La femme était étrange.
La bassine, l'eau, les linges, le Zozio n'en avait que faire. Il savait que cela ne servait à rien. Il lâcha tout. L'eau se répandait sur le sol et se mélangeait au sang,  se diluant au fur et à mesure de la course du liquide, teintant les pavés d'une couleur vermeille.

Le ramoneur se dégagea fermement du bras de la femme.
- .Tu n'as pas à me dicter ma conduite. !

La femme ne tint guère compte de ce qu'il dit, s'occupant de la cousette et de la... morte.

L'oiseau n'en menait pas large. Il vit la cousette s'enfuir.
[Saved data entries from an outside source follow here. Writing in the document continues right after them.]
-- ==== Sys2Proof/Machine/State.lean ====
section
/-! DEFINITION. The machine's state as plain data, the reasons a step can stop, and the state right after reset. -/

namespace Sys2Proof.Machine

/-- Why the machine stops with a fault. -/
inductive Fault where
  /-- Raised by a host access whose offset lies outside the BAR it names (Table 12-3): the address does not exist. The
  hardware never sees such an access, so the fault is safe. -/
  | outsideBar
  deriving DecidableEq, Repr

/-- Why a command is refused. -/
inductive Refusal where
  /-- Raised by an arm of the dispatcher whose command has no meaning yet; safe. -/
  | notModelled (mnemonic : String)
  deriving DecidableEq, Repr

/-- The state of the block. -/
structure State where
  /-- Commands waiting, first in, first out. -/
  pending : List Instr := []
  /-- Time since power-up, in units of 1/1683 ns, in which one ccyc of every profile is a whole number. -/
  time : Nat := 0
  /-- When RESET_N was last deasserted, on the same base. -/
  resetAt : Nat := 0
  /-- CCYC: ccyc since the CLOCKS stage, modulo 2^48 (Table 16-6). -/
  ccyc : BitVec 48 := 0#48
  /-- The model's own counter of free values taken; nothing rests on its value. -/
  free : Nat := 0
  cfg : Cfg := {}
  core : Core := {}
  parts : Tbl Part := []
  tick : Tick := {}
  host : HostSt := {}
  log : Log := {}
  ports : Tbl Port := []
  power : Power := {}
  boot : Boot := {}
  store : StoreSt := {}
  rom : Rom := {}
  tap : Tap := {}
  deriving DecidableEq, Repr

/-- The machine right after reset. -/
def State.reset : State := {}

end Sys2Proof.Machine
end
Il espéra qu'elle préviendrait la police. Lui était pieds et poings liés. Il ne pouvait pas contacter la Sûreté lui-même, il n'était pas déguisé. Il ne pouvait pas se permettre de tout perdre, alors qu'il venait à peine de se racheter une conduite. Et si le policier l'arrêtait, lui, pour tout ce qu'il avait fait ? Et s'il décidait que c'était le Zozio le coupable du meurtre ? Il était si facile, de nos jours, d'être décapité pour une erreur judiciaire...
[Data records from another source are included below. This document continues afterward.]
/-- The positions that the slots of one group pair with (R115 to R118, R126, R141): one entry for each slot. -/
def groupPairs (rd : Nat → Byte) (s : Store) (unitBase g : Nat) : List (Option Nat) :=
  match s.pleat with
  | .none => []
  | .p14 => [some ((rd (unitBase + g / 4)).toNat >>> (2 * (g % 4)) % 4)]
  | .pv =>
    let m := (rd (unitBase + g)).toNat
    let set := (List.range 8).filter (fun i => bitOf m i)
    (List.range s.k).map (fun j => set[j]?)
  | _ =>
    let c := (rd (unitBase + g / 2)).toNat >>> (4 * (g % 2)) % 16
    [some (c % 4), some (c / 4)]

/-- Positions of a group (Table 4-1). -/
def Pleat.group : Pleat → Nat
  | .pv => 8 | _ => 4

/-- Slots of a group (Table 4-1). -/
def Pleat.slots : Pleat → Nat → Nat
  | .pv, k => k | .p14, _ => 1 | _, _ => 2

/-- The slot sequence of one Pleat unit: for each slot its paired dense position and its kept value (R126, R140). -/
def unitSlots (rd : Nat → Byte) (s : Store) (unitBase first : Nat) : List (Option Nat × Val) :=
  let gs := s.pleat.group
  let per := s.pleat.slots s.k
  (List.range (s.pleat.unit / gs)).flatMap fun g =>
    (groupPairs rd s unitBase g).zipIdx.map fun pj =>
      (pj.1.map (fun p => first + gs * g + p), runVal rd s.form s.elem (unitBase + s.pleat.metaBytes) (g * per + pj.2))

/-- The slot sequence of a Pleat row of `n` dense positions (R114, R130). -/
def rowSlots (rd : Nat → Byte) (s : Store) (base n : Nat) : List (Option Nat × Val) :=
  (List.range (ceilDiv n s.pleat.unit)).flatMap fun u =>
    unitSlots rd s (base + u * s.unitBytes) (u * s.pleat.unit)

/-! The pack unit. -/

/-- What R79 counts for one piece of packing. -/
structure Counts where
  overflow : Nat := 0
  nanRemoved : Nat := 0
  deriving DecidableEq, Repr

/-- Counts added together. -/
def Counts.add (a b : Counts) : Counts := ⟨a.overflow + b.overflow, a.nanRemoved + b.nanRemoved⟩

/-- The counts of a list of conversions. -/
def Counts.ofConvs (cs : List Conv) : Counts :=
  ⟨(cs.filter (·.overflow)).length, (cs.filter (·.nanRemoved)).length⟩

/-- Element codes as bytes, two 4-bit codes a byte, the even one low (R70). -/
def packNibbles : List Nat → List Byte
  | [] => []
  | [a] => [BitVec.ofNat 8 a]
  | a :: b :: t => BitVec.ofNat 8 (a + 16 * b) :: packNibbles t

/-- Element codes as the bytes of a dense run. -/
def packCodes (t : Elem) (cs : List Nat) : List Byte :=
  match t.width with
  | 4 => packNibbles cs
  | w => cs.flatMap (fun c => leBytes (w / 8) c)

/-- The greatest magnitude code of a type, as an exact value (maxfin of Table 3-5). -/
def Elem.maxFin : Elem → Nat
  | .e4m3 => 448 | .e5m2 => 57344 | .int8 => 127 | .fp4 => 6 | .int4 => 7 | _ => 0

/-- emax of Table 3-5. -/
def Elem.eMax : Elem → Int
  | .e4m3 => 8 | .e5m2 => 15 | .int8 => 6 | .fp4 => 2 | .int4 => 2 | _ => 0

/-- The greatest magnitude among finite values, by number. -/
def maxMagnitude (xs : List Val) : Val := xs.foldl (fun a x => if a.lt x.abs then x.abs else a) (.fin false 0 0)

/-- The floor of the base-2 logarithm of a finite value that is not zero. -/
def floorLog2 : Val → Int
  | .fin _ m e => e + (Nat.log2 m : Int)
  | _ => 0

/-- Whether a magnitude is at most `n/16` times two to the `x`. -/
def atMost16 (v : Val) (n : Nat) (x : Int) : Bool := !(Val.fin false n (x - 4)).lt v.abs

/-- The scale exponent of R86: the least whole number, from -127, with the greatest magnitude at most
maxfin times two to the X times 31/16. -/
def bb4sScale (t : Elem) (amax : Val) : Int :=
  let start := floorLog2 amax - t.eMax - 2
  let found := ((List.range 6).map (fun (i : Nat) => start + Int.ofNat i)).find? (fun x => atMost16 amax (t.maxFin * 31) x)
  max (found.getD start) (-127)

/-- The sub-scale of one half (R86): the least from 0 to 15 that admits the half's greatest magnitude. -/
def subScale (t : Elem) (x : Int) (half : List Val) : Nat :=
  ((List.range 16).find? (fun m => atMost16 (maxMagnitude half) (t.maxFin * (16 + m)) x)).getD 15

/-- The exact quotient of a value by `(16 + m) / 16`, rounded to 80 further bits: enough that the conversion to any
4-bit type rounds as the exact quotient does, the last bit marking a remainder. -/
def divFactor (m : Nat) : Val → Val
  | .fin n k e =>
    let num := k * 2 ^ 84
    let q := num / (16 + m)
    let sticky := if num % (16 + m) = 0 then 0 else 1
    .fin n (2 * q + sticky) (e - 81)
  | v => v

/-- One Bolt record from at most 32 source values; missing ones are padding (R85 to R88). -/
def boltEncode (f : Form) (t : Elem) (xs : List Val) : List Byte × Counts :=
  let pad (cs : List Nat) : List Nat := cs ++ List.replicate (32 - cs.length) 0
  let bytes (e : Nat) (sub : Nat) (cs : List Nat) : List Byte :=
    BitVec.ofNat 8 e :: ((if f = .bb4s then [BitVec.ofNat 8 sub] else []) ++ packCodes t (pad cs))
  if xs.any Val.nonFinite then (bytes 255 0 [], ⟨0, 1⟩)
  else
    let amax := maxMagnitude xs
    if amax.isZero then (bytes 0 0 (xs.map (fun x => (t.convert x).code)), {})
    else if f = .bb4s then
      let x := bb4sScale t amax
      let m0 := subScale t x (xs.take 16)
      let m1 := subScale t x (xs.drop 16)
      let cs := xs.zipIdx.map (fun v => t.convert (divFactor (if v.2 < 16 then m0 else m1) (v.1.scale (-x))))
      (bytes (x + 127).toNat (m0 + 16 * m1) (cs.map (·.code)), Counts.ofConvs cs)
    else
      let x0 := floorLog2 amax - t.eMax
      let x1 := if (t.convert (amax.scale (-x0))).overflow then x0 + 1 else x0
      let x := max x1 (-127)
      let cs := xs.map (fun v => t.convert (v.scale (-x)))
      (bytes (x + 127).toNat 0 (cs.map (·.code)), Counts.ofConvs cs)

/-- One AZ record from at most 64 element codes (R90 to R93). -/
def azEncode (t : Elem) (cs : List Nat) : List Byte :=
  let map := cs.zipIdx.foldl (fun a c => if c.1 = 0 then a else a + 2 ^ c.2) 0
  let body := packCodes t (cs.filter (· ≠ 0))
  let body8 := body ++ List.replicate (roundUp body.length 8 - body.length) 0#8
  leBytes 8 map ++ body8

/-- A run of values in a form that is not Pleat, with what the conversions count. `same` tells that the values have the
type they are to be stored in: into AZ they keep their codes (R267). -/
def encodeRun (f : Form) (t : Elem) (same : Bool) (xs : List Val) : List Byte × Counts :=
  match f with
  | .dense => let cs := xs.map t.convert; (packCodes t (cs.map (·.code)), Counts.ofConvs cs)
  | .az =>
    let cs := xs.map (if same then t.keepCode else t.convert)
    ((piecesOf xs.length 64 (cs.map (·.code))).flatMap (azEncode t), Counts.ofConvs cs)
  | f =>
    (piecesOf xs.length 32 xs).foldl (fun (a : List Byte × Counts) p =>
      let r := boltEncode f t p
      (a.1 ++ r.1, a.2.add r.2)) ([], {})

/-- The rank of a source value (R134): its FP32 magnitude code, NaN and infinities as plus infinity. -/
def rankOf (v : Val) : Nat := if v.nonFinite then 0x7F800000 else (fp32Of v.abs).toNat

/-- The index of the highest rank among candidates, the lowest index on a tie. -/
def topRank (rank : Nat → Nat) : List Nat → Option Nat
  | [] => none
  | i :: t => match topRank rank t with
    | none => some i
    | some j => if rank i ≥ rank j then some i else some j

/-- The `k` positions of highest rank among candidates, in ascending order (R135). -/
def topPositions (rank : Nat → Nat) : Nat → List Nat → List Nat
  | 0, _ => []
  | k + 1, cand => match topRank rank cand with
    | none => []
    | some i => let rest := topPositions rank k (cand.filter (· ≠ i))
      rest.takeWhile (· < i) ++ [i] ++ rest.dropWhile (· < i)

/-- The masks of R136 in ascending order: two set bits in each row and each column of the block. -/
def p24tMasks : List Nat :=
  let rows := [3, 5, 6, 9, 10, 12]
  (rows.flatMap fun r3 => rows.flatMap fun r2 => rows.flatMap fun r1 => rows.map fun r0 =>
      r0 + 16 * r1 + 256 * r2 + 4096 * r3).filter fun m =>
    (List.range 4).all fun c => ((List.range 4).filter (fun r => bitOf m (4 * r + c))).length == 2

/-- The mask of the largest score, the numerically smallest on a tie (R136). -/
def pickP24T (rank : Nat → Nat) : Nat :=
  let score (m : Nat) : W32 := (List.range 16).foldl (fun s b => if bitOf m b then fadd s (BitVec.ofNat 32 (rank b)) else s) 0#32
  ((p24tMasks.foldl (fun (a : Option (Nat × Nat)) m =>
    let s := (score m).toNat
    match a with
    | none => some (s, m)
    | some (best, _) => if s > best then some (s, m) else a) none).map Prod.snd).getD 0x33CC

/-- The kept positions of a group in ascending order, for P24, P14 and PV (R135). `pad` tells the padding. -/
def selectGroup (p : Pleat) (k : Nat) (rank : Nat → Nat) (pad : Nat → Bool) : List Nat :=
  match p with
  | .p14 => topPositions rank 1 (List.range 4)
  | .pv => topPositions rank k ((List.range 8).filter (fun i => !pad i && rank i ≠ 0))
  | _ => topPositions rank 2 (List.range 4)

/-- The metadata code of kept positions (R115 to R117). -/
def groupCode (p : Pleat) (kept : List Nat) : Nat :=
  match p with
  | .pv => kept.foldl (fun a i => a + 2 ^ i) 0
  | .p14 => kept.headD 0
  | _ => kept.headD 0 + 4 * (kept.drop 1).headD 0

/-- The metadata bytes of a unit, from the codes of its groups (Table 4-2). -/
def metaBytesOf (p : Pleat) (codes : List Nat) : List Byte :=
  match p with
  | .none => []
  | .pv => codes.map (BitVec.ofNat 8)
  | .p14 => (piecesOf codes.length 4 codes).map (fun c => BitVec.ofNat 8 (c.zipIdx.foldl (fun a x => a + x.1 * 4 ^ x.2) 0))
  | _ => packNibbles codes

/-- The source value at a position of a row; padding is plus zero (R121). -/
def srcAt (xs : List Val) (i : Nat) : Val := xs.getD i (.fin false 0 0)

/-- One Pleat unit from a row of source values and the kept positions of each of its groups (R137, R119). -/
def encodeUnit (s : Store) (xs : List Val) (first : Nat) (kept : List (List Nat)) (metadata : List Byte) : List Byte × Counts :=
  let gs := s.pleat.group
  let per := s.pleat.slots s.k
  let vals := kept.zipIdx.flatMap fun kg =>
    let v := kg.1.map (fun p => srcAt xs (first + gs * kg.2 + p))
    v ++ List.replicate (per - v.length) (Val.fin false 0 0)
  let body := encodeRun s.form s.elem false vals
  (metadata ++ body.1, body.2)

/-- The kept positions of each group of unit `u` of a row under the selection of R134 to R136. For P24T the four rows
of the aligned band are given; the row itself is number `r` of them. -/
def selectUnit (s : Store) (band : List (List Val)) (r first : Nat) : List (List Nat) :=
  let row := band.getD r []
  (List.range (s.pleat.unit / s.pleat.group)).map fun g =>
    let base := first + s.pleat.group * g
    match s.pleat with
    | .p24t =>
      let mask := pickP24T (fun b => rankOf (srcAt (band.getD (b / 4) []) (base + b % 4)))
      (List.range 4).filter (fun c => bitOf mask (4 * r + c))
    | p =>
      if base ≥ row.length ∧ p ≠ .pv then (if p = .p14 then [0] else [0, 1])
      else selectGroup p s.k (fun i => rankOf (srcAt row (base + i))) (fun i => decide (base + i ≥ row.length))

/-- The kept positions that existing metadata names (R139): hold mode selects nothing. -/
def heldUnit (rd : Nat → Byte) (s : Store) (unitBase : Nat) : List (List Nat) :=
  (List.range (s.pleat.unit / s.pleat.group)).map fun g => (groupPairs rd s unitBase g).filterMap id

/-- One row packed into a store form (R134 to R139). `band` holds the rows of its aligned band, `r` which of them it is;
`hold` reads the metadata at the destination through `rd`, where the row begins at `base`. -/
def packRow (s : Store) (src : Elem) (band : List (List Val)) (r : Nat) (hold : Bool) (rd : Nat → Byte) (base : Nat) : List Byte × Counts :=
  let row := band.getD r []
  if s.pleat = .none then encodeRun s.form s.elem (src == s.elem) row
  else
    (List.range (ceilDiv row.length s.pleat.unit)).foldl (fun (a : List Byte × Counts) u =>
      let first := u * s.pleat.unit
      let unitBase := base + u * s.unitBytes
      let kept := if hold then heldUnit rd s unitBase else selectUnit s band r first
      let metadata := if hold then (List.range s.pleat.metaBytes).map (fun i => rd (unitBase + i))
        else metaBytesOf s.pleat (kept.map (groupCode s.pleat))
      let b := encodeUnit s row first kept metadata
      (a.1 ++ b.1, a.2.add b.2)) ([], {})

end Sys2Proof.Machine
end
Antoine regarda la bourgeoise, son teint cadavérique, ce rouge... cette teinte chromatique dominante de la scène. La même qu'à l'exécution de Sylvande. Elle le poursuivrait donc à jamais ? Etait-ce une malédiction de sa famille de militaires que de voir le sang couler sous leurs yeux ? Alors que lui-même n'en avait jamais versé...

Il aurait voulu rattraper l'homme. Le traîner devant la justice, le faire payer pour ses crimes.
Il préféra fuir.
Etre poursuivi par les souvenirs pour le restant de ses jours.
Regretter cette ultime acte de lâcheté jusqu'à la fin.